In mid-2005, a tendering process for the north-east pine plantation resource owned by Taswood
Growers was initiated by Rayonier.16 Shortly afterwards, in October 2005, Auspine purchased
100% of Frenchpine. With both of the state’s big softwood sawmills located in the heart of the
plantation resource, and with over 300 people employed in regional Tasmania, Auspine’s claim for
a long-term contract for the pine resource seemed compelling. The timber company which had
pursued a direction compatible with protecting oldgrowth forests appeared to have a prosperous,
job-creating future which could set an example to other parts of Tasmania’s logging industry.
But there were other claims on the pine plantations Auspine so desperately needed.
Taswood Growers, the owner of that resource, and Rayonier, the manager, were engaged in the
lucrative trade of selling softwood logs on the export market. Taswood Growers’ Mr Ian Jolly, in
March 2007, would tell a Parliamentary inquiry that the export market “is so much more attractive
to us financially than the domestic market.”17 Forestry Tasmania – being a joint owner of Taswood
Growers – was a beneficiary of these whole-log exports.
And in late 2005, there came an additional major player with a potential interest in the northern
Tasmanian softwood resource – Gunns’ pulp mill.
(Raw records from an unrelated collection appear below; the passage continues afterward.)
@[simp] theorem setEvt_pending (a bit : Nat) (s : State) : (setEvt a bit s).pending = s.pending := by simp [setEvt]
@[simp] theorem setEvt_wide (a bit : Nat) (s : State) : (setEvt a bit s).wide = s.wide := by simp [setEvt]
@[simp] theorem setEvt_hiLatch (a bit : Nat) (s : State) : (setEvt a bit s).hiLatch = s.hiLatch := by simp [setEvt]
@[simp] theorem setEvt_gens (a bit : Nat) (s : State) : (setEvt a bit s).gens = s.gens := by simp [setEvt]
@[simp] theorem setEvt_ws (a bit : Nat) (s : State) : (setEvt a bit s).ws = s.ws := by simp [setEvt]
@[simp] theorem setEvt_dram (a bit : Nat) (s : State) : (setEvt a bit s).dram = s.dram := by simp [setEvt]
@[simp] theorem setEvt_dom (a bit : Nat) (s : State) : (setEvt a bit s).dom = s.dom := by simp [setEvt]
@[simp] theorem setEvt_boot (a bit : Nat) (s : State) : (setEvt a bit s).boot = s.boot := by simp [setEvt]
@[simp] theorem setEvt_amb (a bit : Nat) (s : State) : (setEvt a bit s).amb = s.amb := by simp [setEvt]
@[simp] theorem setEvt_ports (a bit : Nat) (s : State) : (setEvt a bit s).ports = s.ports := by simp [setEvt]
@[simp] theorem setEvt_outs (a bit : Nat) (s : State) : (setEvt a bit s).outs = s.outs := by simp [setEvt]
@[simp] theorem setEvt_bell (a bit : Nat) (s : State) : (setEvt a bit s).bell = s.bell := by simp [setEvt]
@[simp] theorem setEvt_chans (a bit : Nat) (s : State) : (setEvt a bit s).chans = s.chans := by simp [setEvt]
@[simp] theorem setEvt_terms (a bit : Nat) (s : State) : (setEvt a bit s).terms = s.terms := by simp [setEvt]
@[simp] theorem setEvt_folds (a bit : Nat) (s : State) : (setEvt a bit s).folds = s.folds := by simp [setEvt]
@[simp] theorem setEvt_binds (a bit : Nat) (s : State) : (setEvt a bit s).binds = s.binds := by simp [setEvt]
@[simp] theorem setEvt_gates (a bit : Nat) (s : State) : (setEvt a bit s).gates = s.gates := by simp [setEvt]
@[simp] theorem setEvt_timers (a bit : Nat) (s : State) : (setEvt a bit s).timers = s.timers := by simp [setEvt]
@[simp] theorem setEvt_trips (a bit : Nat) (s : State) : (setEvt a bit s).trips = s.trips := by simp [setEvt]
@[simp] theorem setEvt_motors (a bit : Nat) (s : State) : (setEvt a bit s).motors = s.motors := by simp [setEvt]
@[simp] theorem setEvt_caps (a bit : Nat) (s : State) : (setEvt a bit s).caps = s.caps := by simp [setEvt]
@[simp] theorem setEvt_injs (a bit : Nat) (s : State) : (setEvt a bit s).injs = s.injs := by simp [setEvt]
@[simp] theorem setEvt_images (a bit : Nat) (s : State) : (setEvt a bit s).images = s.images := by simp [setEvt]
@[simp] theorem setEvt_health (a bit : Nat) (s : State) : (setEvt a bit s).health = s.health := by simp [setEvt]
@[simp] theorem setEvt_runs (a bit : Nat) (s : State) : (setEvt a bit s).runs = s.runs := by simp [setEvt]
@[simp] theorem setEvt_mengs (a bit : Nat) (s : State) : (setEvt a bit s).mengs = s.mengs := by simp [setEvt]
@[simp] theorem setEvt_sense (a bit : Nat) (s : State) : (setEvt a bit s).sense = s.sense := by simp [setEvt]
@[simp] theorem setEvt_fs (a bit : Nat) (s : State) : (setEvt a bit s).fs = s.fs := by simp [setEvt]
@[simp] theorem setEvt_cores (a bit : Nat) (s : State) : (setEvt a bit s).cores = s.cores := by simp [setEvt]
@[simp] theorem setEvt_bists (a bit : Nat) (s : State) : (setEvt a bit s).bists = s.bists := by simp [setEvt]
@[simp] theorem setEvt_jtag (a bit : Nat) (s : State) : (setEvt a bit s).jtag = s.jtag := by simp [setEvt]
@[simp] theorem setEvt_diags (a bit : Nat) (s : State) : (setEvt a bit s).diags = s.diags := by simp [setEvt]
@[simp] theorem setEvt_rings (a bit : Nat) (s : State) : (setEvt a bit s).rings = s.rings := by simp [setEvt]
@[simp] theorem setEvt_svc (a bit : Nat) (s : State) : (setEvt a bit s).svc = s.svc := by simp [setEvt]
@[simp] theorem setEvt_col (a bit : Nat) (s : State) : (setEvt a bit s).col = s.col := by simp [setEvt]
@[simp] theorem setEvt_tal (a bit : Nat) (s : State) : (setEvt a bit s).tal = s.tal := by simp [setEvt]
@[simp] theorem setEvt_sec (a bit : Nat) (s : State) : (setEvt a bit s).sec = s.sec := by simp [setEvt]
@[simp] theorem setEvt_attest (a bit : Nat) (s : State) : (setEvt a bit s).attest = s.attest := by simp [setEvt]
@[simp] theorem setEvt_stn (a bit : Nat) (s : State) : (setEvt a bit s).stn = s.stn := by simp [setEvt]
@[simp] theorem setEvt_nv (a bit : Nat) (s : State) : (setEvt a bit s).nv = s.nv := by simp [setEvt]
@[simp] theorem setEvt_free (a bit : Nat) (s : State) : (setEvt a bit s).free = s.free := by simp [setEvt]
@[simp] theorem setEvt_at_wideAt (a bit : Nat) (s : State) (j : Nat) : (setEvt a bit s).wideAt j = s.wideAt j := by simp [setEvt]
@[simp] theorem setEvt_at_port (a bit : Nat) (s : State) (j : Nat) : (setEvt a bit s).port j = s.port j := by simp [setEvt]
@[simp] theorem setEvt_at_out (a bit : Nat) (s : State) (j : Nat) : (setEvt a bit s).out j = s.out j := by simp [setEvt]
@[simp] theorem setEvt_at_chan (a bit : Nat) (s : State) (j : Nat) : (setEvt a bit s).chan j = s.chan j := by simp [setEvt]
@[simp] theorem setEvt_at_term (a bit : Nat) (s : State) (j : Nat) : (setEvt a bit s).term j = s.term j := by simp [setEvt]
@[simp] theorem setEvt_at_fold (a bit : Nat) (s : State) (j : Nat) : (setEvt a bit s).fold j = s.fold j := by simp [setEvt]
@[simp] theorem setEvt_at_bind (a bit : Nat) (s : State) (j : Nat) : (setEvt a bit s).bind j = s.bind j := by simp [setEvt]
@[simp] theorem setEvt_at_gate (a bit : Nat) (s : State) (j : Nat) : (setEvt a bit s).gate j = s.gate j := by simp [setEvt]
@[simp] theorem setEvt_at_timer (a bit : Nat) (s : State) (j : Nat) : (setEvt a bit s).timer j = s.timer j := by simp [setEvt]
@[simp] theorem setEvt_at_trip (a bit : Nat) (s : State) (j : Nat) : (setEvt a bit s).trip j = s.trip j := by simp [setEvt]
@[simp] theorem setEvt_at_ring (a bit : Nat) (s : State) (j : Nat) : (setEvt a bit s).ring j = s.ring j := by simp [setEvt]
@[simp] theorem setEvt_at_inj (a bit : Nat) (s : State) (j : Nat) : (setEvt a bit s).inj j = s.inj j := by simp [setEvt]
@[simp] theorem setEvt_at_cap (a bit : Nat) (s : State) (j : Nat) : (setEvt a bit s).cap j = s.cap j := by simp [setEvt]
@[simp] theorem setEvt_at_motor (a bit : Nat) (s : State) (j : Nat) : (setEvt a bit s).motor j = s.motor j := by simp [setEvt]
@[simp] theorem setEvt_at_hlt (a bit : Nat) (s : State) (j : Nat) : (setEvt a bit s).hlt j = s.hlt j := by simp [setEvt]
@[simp] theorem setEvt_at_run (a bit : Nat) (s : State) (j : Nat) : (setEvt a bit s).run j = s.run j := by simp [setEvt]
@[simp] theorem setEvt_at_meng (a bit : Nat) (s : State) (j : Nat) : (setEvt a bit s).meng j = s.meng j := by simp [setEvt]
@[simp] theorem setEvt_at_sns (a bit : Nat) (s : State) (j : Nat) : (setEvt a bit s).sns j = s.sns j := by simp [setEvt]
@[simp] theorem setEvt_at_image (a bit : Nat) (s : State) (j : Nat) : (setEvt a bit s).image j = s.image j := by simp [setEvt]
@[simp] theorem setEvt_at_fsPair (a bit : Nat) (s : State) (j : Nat) : (setEvt a bit s).fsPair j = s.fsPair j := by simp [setEvt]
@[simp] theorem setEvt_at_core (a bit : Nat) (s : State) (j : Nat) : (setEvt a bit s).core j = s.core j := by simp [setEvt]
@[simp] theorem setEvt_at_bist (a bit : Nat) (s : State) (j : Nat) : (setEvt a bit s).bist j = s.bist j := by simp [setEvt]
@[simp] theorem setEvt_at_dramByte (a bit : Nat) (s : State) (j : Nat) : (setEvt a bit s).dramByte j = s.dramByte j := by simp [setEvt]
@[simp] theorem setEvt_at_diag (a bit : Nat) (s : State) (j : Nat) : (setEvt a bit s).diag j = s.diag j := by simp [setEvt]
Previously, Gunns had indicated no interest in
softwoods for the mill. However, in May 2005 Gunns changed its project scope to include
softwood as part of the resource.18
Gunns' draft Integrated Impact Statement (IIS), released the following year, said that softwoods
would comprise 10% of the overall input – that is, up to 400,000 m3pa, a significant quantity for a
small state with limited and dispersed plantations of softwoods. The IIS was silent on the source of
softwoods for the pulp mill; they were simply lumped in with plantations (most of which provide
hardwood). Gunns said its wood could flexibly come from three sources – its own land, other
private land, and State Forest.19
In September 2006, the stakes were raised when another player entered the bidding process.20
Forest Enterprises Australia (FEA) owned and operated a woodchip-export mill and a small
softwood milling operation at Bell Bay, some 72 kilometres by road from Scottsdale. It announced
its intention to construct a major new softwood mill based on the same resource that Auspine’s
sawmills relied upon. According to contemporaneous sources, FEA’s proposed mill, after
construction, would employ about 100 workers – some 200 fewer than employed by Auspine.21
So there were now four major players interested in consuming large quantities of northern
Tasmanian softwoods: Auspine with its expansion plans; FEA which did not have a major pine
sawmill; Taswood Growers with its log exports; and Gunns. In theory these were different
categories of logs, with Gunns after pulpwood, Auspine after much higher-grade logs, and
Taswood Growers exporting a variety of qualities. But in practice, the lines between different
grades of log are fuzzy and fluctuate according to demand and supply.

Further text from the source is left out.